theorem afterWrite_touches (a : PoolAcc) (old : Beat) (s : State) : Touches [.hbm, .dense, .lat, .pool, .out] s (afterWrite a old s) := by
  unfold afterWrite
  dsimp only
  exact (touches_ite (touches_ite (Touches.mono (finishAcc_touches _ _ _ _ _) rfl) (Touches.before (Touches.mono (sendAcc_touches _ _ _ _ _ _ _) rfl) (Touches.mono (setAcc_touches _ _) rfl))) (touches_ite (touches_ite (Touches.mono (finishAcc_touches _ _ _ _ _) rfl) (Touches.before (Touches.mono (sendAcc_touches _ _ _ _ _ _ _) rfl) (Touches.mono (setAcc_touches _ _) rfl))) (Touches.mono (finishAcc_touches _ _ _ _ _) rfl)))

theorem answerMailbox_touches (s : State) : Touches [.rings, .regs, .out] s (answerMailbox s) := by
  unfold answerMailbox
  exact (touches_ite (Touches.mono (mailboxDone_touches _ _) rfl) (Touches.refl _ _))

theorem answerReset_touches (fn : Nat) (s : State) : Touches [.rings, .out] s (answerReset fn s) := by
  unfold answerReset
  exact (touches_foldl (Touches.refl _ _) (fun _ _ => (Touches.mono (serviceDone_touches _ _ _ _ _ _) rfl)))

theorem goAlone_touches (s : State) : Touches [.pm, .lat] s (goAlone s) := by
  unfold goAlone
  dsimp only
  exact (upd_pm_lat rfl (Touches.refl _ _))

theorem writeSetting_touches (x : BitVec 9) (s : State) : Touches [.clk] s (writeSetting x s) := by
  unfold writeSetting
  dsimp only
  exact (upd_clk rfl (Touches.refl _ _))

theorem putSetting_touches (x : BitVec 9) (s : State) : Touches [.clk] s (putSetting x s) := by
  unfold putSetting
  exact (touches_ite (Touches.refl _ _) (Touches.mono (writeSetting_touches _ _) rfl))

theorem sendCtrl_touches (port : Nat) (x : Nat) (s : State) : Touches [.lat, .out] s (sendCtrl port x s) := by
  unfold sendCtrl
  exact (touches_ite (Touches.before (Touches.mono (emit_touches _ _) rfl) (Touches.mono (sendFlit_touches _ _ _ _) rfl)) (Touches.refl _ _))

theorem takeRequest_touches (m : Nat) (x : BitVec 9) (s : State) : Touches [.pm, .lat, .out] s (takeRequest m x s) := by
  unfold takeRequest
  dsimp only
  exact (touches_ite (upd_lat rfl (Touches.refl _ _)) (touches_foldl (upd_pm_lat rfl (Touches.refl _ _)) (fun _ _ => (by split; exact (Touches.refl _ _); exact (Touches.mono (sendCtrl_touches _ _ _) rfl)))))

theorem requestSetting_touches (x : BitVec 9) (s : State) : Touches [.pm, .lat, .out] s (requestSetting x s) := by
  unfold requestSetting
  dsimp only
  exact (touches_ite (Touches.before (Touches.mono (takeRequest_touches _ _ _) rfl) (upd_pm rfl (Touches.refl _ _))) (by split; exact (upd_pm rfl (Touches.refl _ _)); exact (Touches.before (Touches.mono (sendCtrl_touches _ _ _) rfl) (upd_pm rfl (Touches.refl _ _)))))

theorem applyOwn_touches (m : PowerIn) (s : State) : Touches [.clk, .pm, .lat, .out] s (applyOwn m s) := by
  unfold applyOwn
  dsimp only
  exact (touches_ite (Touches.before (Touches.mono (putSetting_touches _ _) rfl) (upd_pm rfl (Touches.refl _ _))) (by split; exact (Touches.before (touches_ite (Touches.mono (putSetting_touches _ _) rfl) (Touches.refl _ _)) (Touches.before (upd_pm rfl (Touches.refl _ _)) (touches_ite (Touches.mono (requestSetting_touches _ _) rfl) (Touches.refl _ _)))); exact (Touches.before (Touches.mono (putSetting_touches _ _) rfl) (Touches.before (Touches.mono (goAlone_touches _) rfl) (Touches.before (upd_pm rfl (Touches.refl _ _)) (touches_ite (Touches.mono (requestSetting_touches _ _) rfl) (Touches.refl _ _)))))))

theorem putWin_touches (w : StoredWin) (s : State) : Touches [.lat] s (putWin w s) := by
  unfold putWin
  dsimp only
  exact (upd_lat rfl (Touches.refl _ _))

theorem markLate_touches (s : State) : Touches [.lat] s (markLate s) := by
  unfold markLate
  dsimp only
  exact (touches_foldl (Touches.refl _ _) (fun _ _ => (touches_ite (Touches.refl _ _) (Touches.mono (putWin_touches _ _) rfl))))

┄┄┄┄┄┄┄┄┄┄┄┄┄┄┄┄┄┄┄┄

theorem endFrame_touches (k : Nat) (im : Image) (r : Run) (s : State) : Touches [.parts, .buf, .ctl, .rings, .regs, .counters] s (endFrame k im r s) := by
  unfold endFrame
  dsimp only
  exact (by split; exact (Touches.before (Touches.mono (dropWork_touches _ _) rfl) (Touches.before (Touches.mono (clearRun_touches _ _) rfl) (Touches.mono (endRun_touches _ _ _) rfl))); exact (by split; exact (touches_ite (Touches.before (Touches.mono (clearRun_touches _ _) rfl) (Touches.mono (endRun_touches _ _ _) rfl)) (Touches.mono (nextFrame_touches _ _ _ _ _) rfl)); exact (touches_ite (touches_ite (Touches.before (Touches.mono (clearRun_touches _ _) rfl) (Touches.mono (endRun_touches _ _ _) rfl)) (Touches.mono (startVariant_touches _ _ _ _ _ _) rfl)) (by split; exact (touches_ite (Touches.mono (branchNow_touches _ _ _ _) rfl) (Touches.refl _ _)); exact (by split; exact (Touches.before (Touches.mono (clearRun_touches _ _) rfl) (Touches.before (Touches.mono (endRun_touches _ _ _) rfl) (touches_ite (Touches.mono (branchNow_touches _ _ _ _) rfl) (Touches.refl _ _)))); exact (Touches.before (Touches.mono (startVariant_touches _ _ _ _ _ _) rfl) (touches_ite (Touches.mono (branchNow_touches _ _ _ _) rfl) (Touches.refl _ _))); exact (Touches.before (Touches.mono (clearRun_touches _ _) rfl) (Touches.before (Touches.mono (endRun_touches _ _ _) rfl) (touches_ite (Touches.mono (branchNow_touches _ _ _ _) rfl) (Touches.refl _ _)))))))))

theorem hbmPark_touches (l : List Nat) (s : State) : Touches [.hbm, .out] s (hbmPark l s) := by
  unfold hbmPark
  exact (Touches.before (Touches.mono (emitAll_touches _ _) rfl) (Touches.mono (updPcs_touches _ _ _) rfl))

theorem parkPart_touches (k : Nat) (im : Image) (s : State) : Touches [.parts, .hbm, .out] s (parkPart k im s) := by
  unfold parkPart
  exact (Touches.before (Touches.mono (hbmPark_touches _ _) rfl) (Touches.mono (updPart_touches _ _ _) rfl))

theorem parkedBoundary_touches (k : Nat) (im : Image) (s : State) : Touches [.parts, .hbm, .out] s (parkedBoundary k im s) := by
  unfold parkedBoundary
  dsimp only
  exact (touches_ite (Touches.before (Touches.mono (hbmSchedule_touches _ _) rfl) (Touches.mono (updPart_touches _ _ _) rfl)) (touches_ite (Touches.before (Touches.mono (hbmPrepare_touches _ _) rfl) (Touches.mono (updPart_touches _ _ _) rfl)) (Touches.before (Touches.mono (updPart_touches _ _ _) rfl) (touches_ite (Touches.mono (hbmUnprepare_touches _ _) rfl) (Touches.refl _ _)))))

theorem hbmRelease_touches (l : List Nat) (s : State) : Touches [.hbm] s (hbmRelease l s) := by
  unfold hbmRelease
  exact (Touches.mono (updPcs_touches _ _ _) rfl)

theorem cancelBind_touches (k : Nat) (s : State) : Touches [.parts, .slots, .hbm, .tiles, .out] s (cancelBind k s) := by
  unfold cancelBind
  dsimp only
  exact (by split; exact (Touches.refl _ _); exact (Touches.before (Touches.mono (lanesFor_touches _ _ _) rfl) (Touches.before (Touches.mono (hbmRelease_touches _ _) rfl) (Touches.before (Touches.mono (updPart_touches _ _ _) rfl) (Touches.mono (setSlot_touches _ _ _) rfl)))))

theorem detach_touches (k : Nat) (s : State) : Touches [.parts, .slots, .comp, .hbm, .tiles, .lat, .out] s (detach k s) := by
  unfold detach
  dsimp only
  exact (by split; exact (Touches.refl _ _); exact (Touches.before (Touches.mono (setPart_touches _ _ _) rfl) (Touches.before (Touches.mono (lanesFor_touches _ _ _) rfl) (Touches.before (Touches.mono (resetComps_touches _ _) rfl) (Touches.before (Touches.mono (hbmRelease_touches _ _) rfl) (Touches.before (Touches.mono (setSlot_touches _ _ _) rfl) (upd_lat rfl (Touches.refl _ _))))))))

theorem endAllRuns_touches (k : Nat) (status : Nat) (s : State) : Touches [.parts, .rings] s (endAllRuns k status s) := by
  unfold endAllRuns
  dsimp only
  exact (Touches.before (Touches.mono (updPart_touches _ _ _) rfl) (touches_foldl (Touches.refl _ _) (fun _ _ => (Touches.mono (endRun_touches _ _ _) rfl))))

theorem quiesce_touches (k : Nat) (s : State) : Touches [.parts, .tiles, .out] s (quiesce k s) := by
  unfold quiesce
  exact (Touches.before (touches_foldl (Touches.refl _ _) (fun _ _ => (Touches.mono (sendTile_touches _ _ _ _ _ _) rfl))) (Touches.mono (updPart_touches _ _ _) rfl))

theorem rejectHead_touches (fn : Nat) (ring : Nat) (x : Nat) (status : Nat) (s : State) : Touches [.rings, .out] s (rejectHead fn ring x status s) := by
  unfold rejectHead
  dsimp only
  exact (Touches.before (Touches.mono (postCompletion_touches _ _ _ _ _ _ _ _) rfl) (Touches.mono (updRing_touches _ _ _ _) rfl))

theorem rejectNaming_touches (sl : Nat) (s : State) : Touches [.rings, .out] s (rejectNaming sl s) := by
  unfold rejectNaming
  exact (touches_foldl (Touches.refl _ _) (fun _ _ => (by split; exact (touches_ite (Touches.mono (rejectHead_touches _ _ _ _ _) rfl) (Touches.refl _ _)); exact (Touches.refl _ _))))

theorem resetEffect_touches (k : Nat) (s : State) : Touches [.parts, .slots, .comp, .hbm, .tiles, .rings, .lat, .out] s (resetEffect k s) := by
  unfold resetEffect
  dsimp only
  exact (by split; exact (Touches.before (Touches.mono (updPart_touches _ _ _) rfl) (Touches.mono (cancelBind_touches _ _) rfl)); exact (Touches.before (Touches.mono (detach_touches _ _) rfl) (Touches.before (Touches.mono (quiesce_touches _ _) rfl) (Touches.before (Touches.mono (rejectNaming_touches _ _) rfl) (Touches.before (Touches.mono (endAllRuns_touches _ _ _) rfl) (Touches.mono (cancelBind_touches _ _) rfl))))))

┄┄┄┄┄┄┄┄┄┄┄┄┄┄┄┄┄┄┄┄

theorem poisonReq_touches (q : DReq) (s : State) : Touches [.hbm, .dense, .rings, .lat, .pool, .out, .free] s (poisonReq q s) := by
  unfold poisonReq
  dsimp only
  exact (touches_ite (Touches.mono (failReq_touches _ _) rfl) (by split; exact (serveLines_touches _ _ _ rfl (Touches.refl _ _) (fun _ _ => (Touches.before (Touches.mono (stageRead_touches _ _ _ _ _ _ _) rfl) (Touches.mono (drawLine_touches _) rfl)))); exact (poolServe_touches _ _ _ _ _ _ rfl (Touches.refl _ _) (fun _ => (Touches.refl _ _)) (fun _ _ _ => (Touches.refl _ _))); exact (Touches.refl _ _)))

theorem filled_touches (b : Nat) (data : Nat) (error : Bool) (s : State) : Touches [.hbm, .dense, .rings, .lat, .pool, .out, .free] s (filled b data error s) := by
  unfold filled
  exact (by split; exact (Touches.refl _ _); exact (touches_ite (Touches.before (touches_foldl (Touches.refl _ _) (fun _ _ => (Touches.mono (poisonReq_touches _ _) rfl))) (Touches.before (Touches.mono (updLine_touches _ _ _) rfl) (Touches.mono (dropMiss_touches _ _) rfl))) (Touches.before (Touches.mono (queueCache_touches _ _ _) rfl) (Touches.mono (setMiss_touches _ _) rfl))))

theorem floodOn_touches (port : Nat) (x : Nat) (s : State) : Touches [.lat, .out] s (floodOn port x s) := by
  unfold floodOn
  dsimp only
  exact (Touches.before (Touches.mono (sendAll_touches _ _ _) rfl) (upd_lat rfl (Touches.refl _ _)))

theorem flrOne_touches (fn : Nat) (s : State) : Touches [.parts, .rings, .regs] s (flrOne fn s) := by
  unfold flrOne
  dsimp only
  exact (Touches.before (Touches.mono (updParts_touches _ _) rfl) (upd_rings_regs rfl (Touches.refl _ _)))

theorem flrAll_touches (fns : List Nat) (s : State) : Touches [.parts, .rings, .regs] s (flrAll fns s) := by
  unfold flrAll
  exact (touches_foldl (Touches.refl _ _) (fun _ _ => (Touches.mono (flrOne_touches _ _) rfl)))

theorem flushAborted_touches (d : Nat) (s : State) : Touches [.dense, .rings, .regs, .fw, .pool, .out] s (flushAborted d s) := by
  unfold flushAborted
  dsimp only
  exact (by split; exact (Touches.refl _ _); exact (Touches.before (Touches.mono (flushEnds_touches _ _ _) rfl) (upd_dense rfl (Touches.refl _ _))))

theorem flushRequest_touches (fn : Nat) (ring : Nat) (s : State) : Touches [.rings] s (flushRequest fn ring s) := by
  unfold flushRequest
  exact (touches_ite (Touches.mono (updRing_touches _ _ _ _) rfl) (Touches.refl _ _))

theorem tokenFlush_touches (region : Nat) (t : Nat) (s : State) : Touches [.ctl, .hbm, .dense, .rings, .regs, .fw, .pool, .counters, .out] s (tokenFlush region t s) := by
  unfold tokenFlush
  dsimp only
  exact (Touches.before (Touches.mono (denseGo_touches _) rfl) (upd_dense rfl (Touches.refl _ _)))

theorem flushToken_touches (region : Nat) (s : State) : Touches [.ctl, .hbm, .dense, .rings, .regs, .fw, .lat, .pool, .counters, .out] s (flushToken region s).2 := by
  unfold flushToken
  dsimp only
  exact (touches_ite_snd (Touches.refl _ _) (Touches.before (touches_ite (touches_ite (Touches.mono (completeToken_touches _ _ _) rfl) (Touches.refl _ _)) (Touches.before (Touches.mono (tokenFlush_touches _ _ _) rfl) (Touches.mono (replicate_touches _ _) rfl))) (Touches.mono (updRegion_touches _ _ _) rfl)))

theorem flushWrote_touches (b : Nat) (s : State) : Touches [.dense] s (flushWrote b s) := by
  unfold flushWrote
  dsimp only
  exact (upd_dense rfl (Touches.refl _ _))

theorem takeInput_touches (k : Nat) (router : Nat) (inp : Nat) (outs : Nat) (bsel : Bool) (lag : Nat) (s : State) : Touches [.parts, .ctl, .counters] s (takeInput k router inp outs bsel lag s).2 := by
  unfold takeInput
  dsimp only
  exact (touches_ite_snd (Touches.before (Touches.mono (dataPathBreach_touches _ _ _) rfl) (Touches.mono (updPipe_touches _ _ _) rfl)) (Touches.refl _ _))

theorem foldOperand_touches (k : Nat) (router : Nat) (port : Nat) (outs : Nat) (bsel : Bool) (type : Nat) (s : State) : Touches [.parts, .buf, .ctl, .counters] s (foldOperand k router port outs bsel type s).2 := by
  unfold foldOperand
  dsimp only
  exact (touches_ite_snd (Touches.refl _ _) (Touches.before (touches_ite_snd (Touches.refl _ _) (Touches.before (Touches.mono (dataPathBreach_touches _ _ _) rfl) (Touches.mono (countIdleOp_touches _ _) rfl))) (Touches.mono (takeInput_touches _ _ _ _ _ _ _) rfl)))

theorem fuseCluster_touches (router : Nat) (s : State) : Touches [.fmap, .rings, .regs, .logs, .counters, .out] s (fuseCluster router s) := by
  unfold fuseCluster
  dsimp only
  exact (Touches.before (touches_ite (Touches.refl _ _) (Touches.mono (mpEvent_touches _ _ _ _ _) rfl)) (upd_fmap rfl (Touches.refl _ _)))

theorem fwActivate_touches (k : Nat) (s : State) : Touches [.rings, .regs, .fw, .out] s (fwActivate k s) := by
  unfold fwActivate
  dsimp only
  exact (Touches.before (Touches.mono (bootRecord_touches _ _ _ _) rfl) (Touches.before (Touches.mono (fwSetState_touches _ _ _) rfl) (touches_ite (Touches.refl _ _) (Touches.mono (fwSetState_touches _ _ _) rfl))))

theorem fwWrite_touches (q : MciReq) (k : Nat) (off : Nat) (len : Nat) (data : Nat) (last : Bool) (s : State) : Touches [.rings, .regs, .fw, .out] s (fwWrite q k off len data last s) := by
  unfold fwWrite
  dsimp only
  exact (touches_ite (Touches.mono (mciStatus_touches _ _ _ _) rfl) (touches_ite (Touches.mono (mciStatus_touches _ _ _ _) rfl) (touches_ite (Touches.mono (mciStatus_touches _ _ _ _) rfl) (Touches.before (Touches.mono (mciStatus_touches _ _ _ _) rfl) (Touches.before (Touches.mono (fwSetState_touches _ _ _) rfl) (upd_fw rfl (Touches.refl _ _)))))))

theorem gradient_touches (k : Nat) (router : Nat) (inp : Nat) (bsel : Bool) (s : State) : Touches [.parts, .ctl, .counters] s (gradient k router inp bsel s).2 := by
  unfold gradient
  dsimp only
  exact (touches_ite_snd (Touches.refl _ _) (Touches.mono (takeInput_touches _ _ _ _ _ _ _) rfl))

┄┄┄┄┄┄┄┄┄┄┄┄┄┄┄┄┄┄┄┄

• _Work to be completed_
With the first line being the one containing "exact (upd_pm_lat rfl (Touches.refl _ _))" and the last line the one containing "exact (touches_ite (Touches.before (Touches.mono (emit_touches", transcribe exactly the lines above that fall in that range.

• _Problem solution_
  exact (upd_pm_lat rfl (Touches.refl _ _))

theorem writeSetting_touches (x : BitVec 9) (s : State) : Touches [.clk] s (writeSetting x s) := by
  unfold writeSetting
  dsimp only
  exact (upd_clk rfl (Touches.refl _ _))

theorem putSetting_touches (x : BitVec 9) (s : State) : Touches [.clk] s (putSetting x s) := by
  unfold putSetting
  exact (touches_ite (Touches.refl _ _) (Touches.mono (writeSetting_touches _ _) rfl))

theorem sendCtrl_touches (port : Nat) (x : Nat) (s : State) : Touches [.lat, .out] s (sendCtrl port x s) := by
  unfold sendCtrl
  exact (touches_ite (Touches.before (Touches.mono (emit_touches _ _) rfl) (Touches.mono (sendFlit_touches _ _ _ _) rfl)) (Touches.refl _ _))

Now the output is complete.